-- ==== Sys2Proof/Decode.lean ====
section
/-! DEFINITION. The reading of a command from a word.  The opcode table gives bits to none of its rows
(every row's list of fields is empty), so no word spells a command (log entry 3). -/

namespace Sys2Proof

/-- The command that a word spells by the table's bits: none, for any word of any length. -/
def decodeTableWord (nbits w : Nat) : Option Instr :=
  match nbits, w with
  | _, _ => none

end Sys2Proof
end

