structure EmergencyUnit where
  kept      : EmergencyKept := {}
  callSeq   : Nat := 0
  /-- The acknowledgement timestamp, or none. -/
  ackStamp  : Option Stamp := none
  repeats   : Nat := 0
  pacing    : Pacing := .ready
  callDue   : Bool := false
  tracking  : Timer := {}
  callInHand : Bool := false
  lastCall  : CallResult := .none
  debounce  : Debounce := .held
  period    : Nat := 50
  deriving DecidableEq, Repr

/-! ### Supply Monitor and Retained Store (chapter 12) -/

inductive SupplyState where
  | ok | low
  deriving DecidableEq, Repr

structure SupplyMonitor where
  state     : SupplyState := .ok
  lowRun    : Nat := 0
  highRun   : Nat := 0
  runLowest : Nat := 255
  lowest    : Nat := 255
  deriving DecidableEq, Repr

inductive RetainedResult where
  | none | restored | lost
  deriving DecidableEq, Repr

/-- The retained state of the three owners (R194). -/
structure Kept where
  fare      : FareMeter := {}
  store     : RecordStore := {}
  emergency : EmergencyKept := {}
  deriving DecidableEq, Repr

/-- The Retained Store with its check word and backup-loss latch, and the result of the last
judgement (R194, R195). -/
structure RetainedStore where
  kept   : Kept := {}
  check  : Word := 0
  latch  : Bool := false
  result : RetainedResult := .none
  /-- VBAK is absent: the logic supply alone powers the backup domain (spec 12.3). -/
  vbakAbsent : Bool := false
  deriving DecidableEq, Repr

/-! ### Events handed between blocks and not yet taken -/

/-- A report or delivery of the Cycle Tracker to the Link Quality Unit (R66, R87). -/
inductive LinkReport where
  | beaconMissed
  | syncLost
  /-- A settled outcome; `ofQueue` when the owner is QUEUE. -/
  | outcome (ofQueue : Bool) (o : FrameOutcome)
  deriving DecidableEq, Repr

/-- The queue's notice for a DRIVER_MESSAGE (R80, R172). -/
structure SendNotice where
  slot : Slot
  seq  : Nat
  done : Bool
  deriving DecidableEq, Repr

/-- What one block has handed another and the other has not taken yet, oldest first in each list. -/
structure Mail where
  /-- Radio Port to Link Quality Unit (R85). -/
  rxErrors    : List RxError := []
  /-- Cycle Tracker to Link Quality Unit, in the order made (R87). -/
  linkReports : List LinkReport := []
  /-- Cycle Tracker to Transmit Queue: the entry and its outcome (R79). -/
  queueOuts   : List (Nat × FrameOutcome) := []
  /-- Cycle Tracker to Emergency Unit (R184). -/
  callOuts    : List FrameOutcome := []
  /-- Radio Port to Cycle Tracker (R63). -/
  sendReports : List SendReport := []
  /-- Transmit Queue to Offer Manager: the offer number of an UNDELIVERED JOB_ACCEPT (R111). -/
  undelivered : List Nat := []
  /-- Transmit Queue to Message Manager (R172). -/
  sendNotices : List SendNotice := []
  /-- Transmit Queue to Record Store: the record sequence of a report that is DONE (R157). -/
  reportsDone : List Nat := []
  /-- Supply Monitor and Emergency Unit to Fare Meter (R139). -/
  marks       : List Mark := []
  /-- Offer Manager and Emergency Unit to Fare Meter (R151). -/
  additions   : List Addition := []
  /-- Emergency Unit to Offer Manager: true on leaving IDLE (R186). -/
  gateChanges : List Bool := []
  /-- Emergency Unit to the lamp: true on leaving IDLE (R186). -/
  lampChanges : List Bool := []
  deriving DecidableEq, Repr
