-- ==== Sys2Proof/Machine/SupplyMonitor.lean ====
section
/-! DEFINITION. The Supply Monitor (R191 to R193). -/

namespace Sys2Proof.Machine

/-- R191: a sample, in 0.1 V, clamped at 255. -/
def clampSample (vsup : Nat) : Nat := min 255 vsup

/-- R192, state OK. -/
def SupplyMonitor.judgedOk (threshold x : Nat) (p : SupplyMonitor) : SupplyMonitor :=
  if x < threshold then
    if 3 ≤ p.lowRun + 1 then
      { state := .low, lowRun := 0, highRun := 0, runLowest := 255, lowest := min p.runLowest x }
    else
      { p with lowRun := p.lowRun + 1, runLowest := min p.runLowest x, lowest := min p.lowest x }
  else { p with lowRun := 0, runLowest := 255, lowest := min p.lowest x }

/-- R192, state LOW. -/
def SupplyMonitor.judgedLow (threshold x : Nat) (p : SupplyMonitor) : SupplyMonitor :=
  if threshold + 6 ≤ x then
    if 10 ≤ p.highRun + 1 then
      { state := .ok, lowRun := 0, highRun := 0, runLowest := 255, lowest := min p.runLowest x }
    else
      { p with highRun := p.highRun + 1, runLowest := min p.runLowest x, lowest := min p.lowest x }
  else { p with highRun := 0, runLowest := 255, lowest := min p.lowest x }

/-- R192: one sample judged. -/
def SupplyMonitor.judged (threshold x : Nat) (p : SupplyMonitor) : SupplyMonitor :=
  match p.state with
  | .ok => p.judgedOk threshold x
  | .low => p.judgedLow threshold x

/-- R193: a change of supply state handed to the neighbours.  R193 has each neighbour take the change as an event
of its own, in no order among them.  DESIGN CHOICE (log entry 50, unsafe): the Exchange Port's part (SUPPLY news,
the Part Status Block at the end of the event) and the Radio Port's (the cut, R46) are taken here, inside
SUPPLY_SAMPLE, and so always before the Fare Meter's, the mark that waits for MARK_EVENT (R139). -/
def supplyChanged (s : State) : State :=
  let t := setNews .supply s
  if t.supply.state = .low then mailMark .supplyDip (cutSending .supply t) else t

/-- R192, R193: a sample taken, and with it what log entry 50 puts inside the same event. -/
def supplySample (vsup : Nat) (s : State) : State :=
  let t := { s with
    supply := s.supply.judged s.threshold (clampSample vsup)
    due := { s.due with supplySamples := s.due.supplySamples - 1 } }
  if t.supply.state = s.supply.state then t else supplyChanged t

/-- SUPPLY_SAMPLE (R192), once for each meter tick of the time base. -/
def execSupplySample (vsup : Nat) (s : State) : Answer :=
  event (decide (0 < s.due.supplySamples)) (supplySample vsup s) s

end Sys2Proof.Machine
end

☆ ☆ ☆ ☆ ☆ ☆ ☆

# Your instructions
Set down each line exactly as it appears, starting at the top of the data and ending at the line containing "structure EmergencyUnit where", and include no other lines.

# Solution to this task
-- ==== Sys2Proof/Decode.lean ====
section
/-! DEFINITION. The reading of a command from a word.  The opcode table gives bits to none of its rows
(every row's list of fields is empty), so no word spells a command (log entry 3). -/

namespace Sys2Proof

/-- The command that a word spells by the table's bits: none, for any word of any length. -/
def decodeTableWord (nbits w : Nat) : Option Instr :=
  match nbits, w with
  | _, _ => none

end Sys2Proof
end

structure EmergencyUnit where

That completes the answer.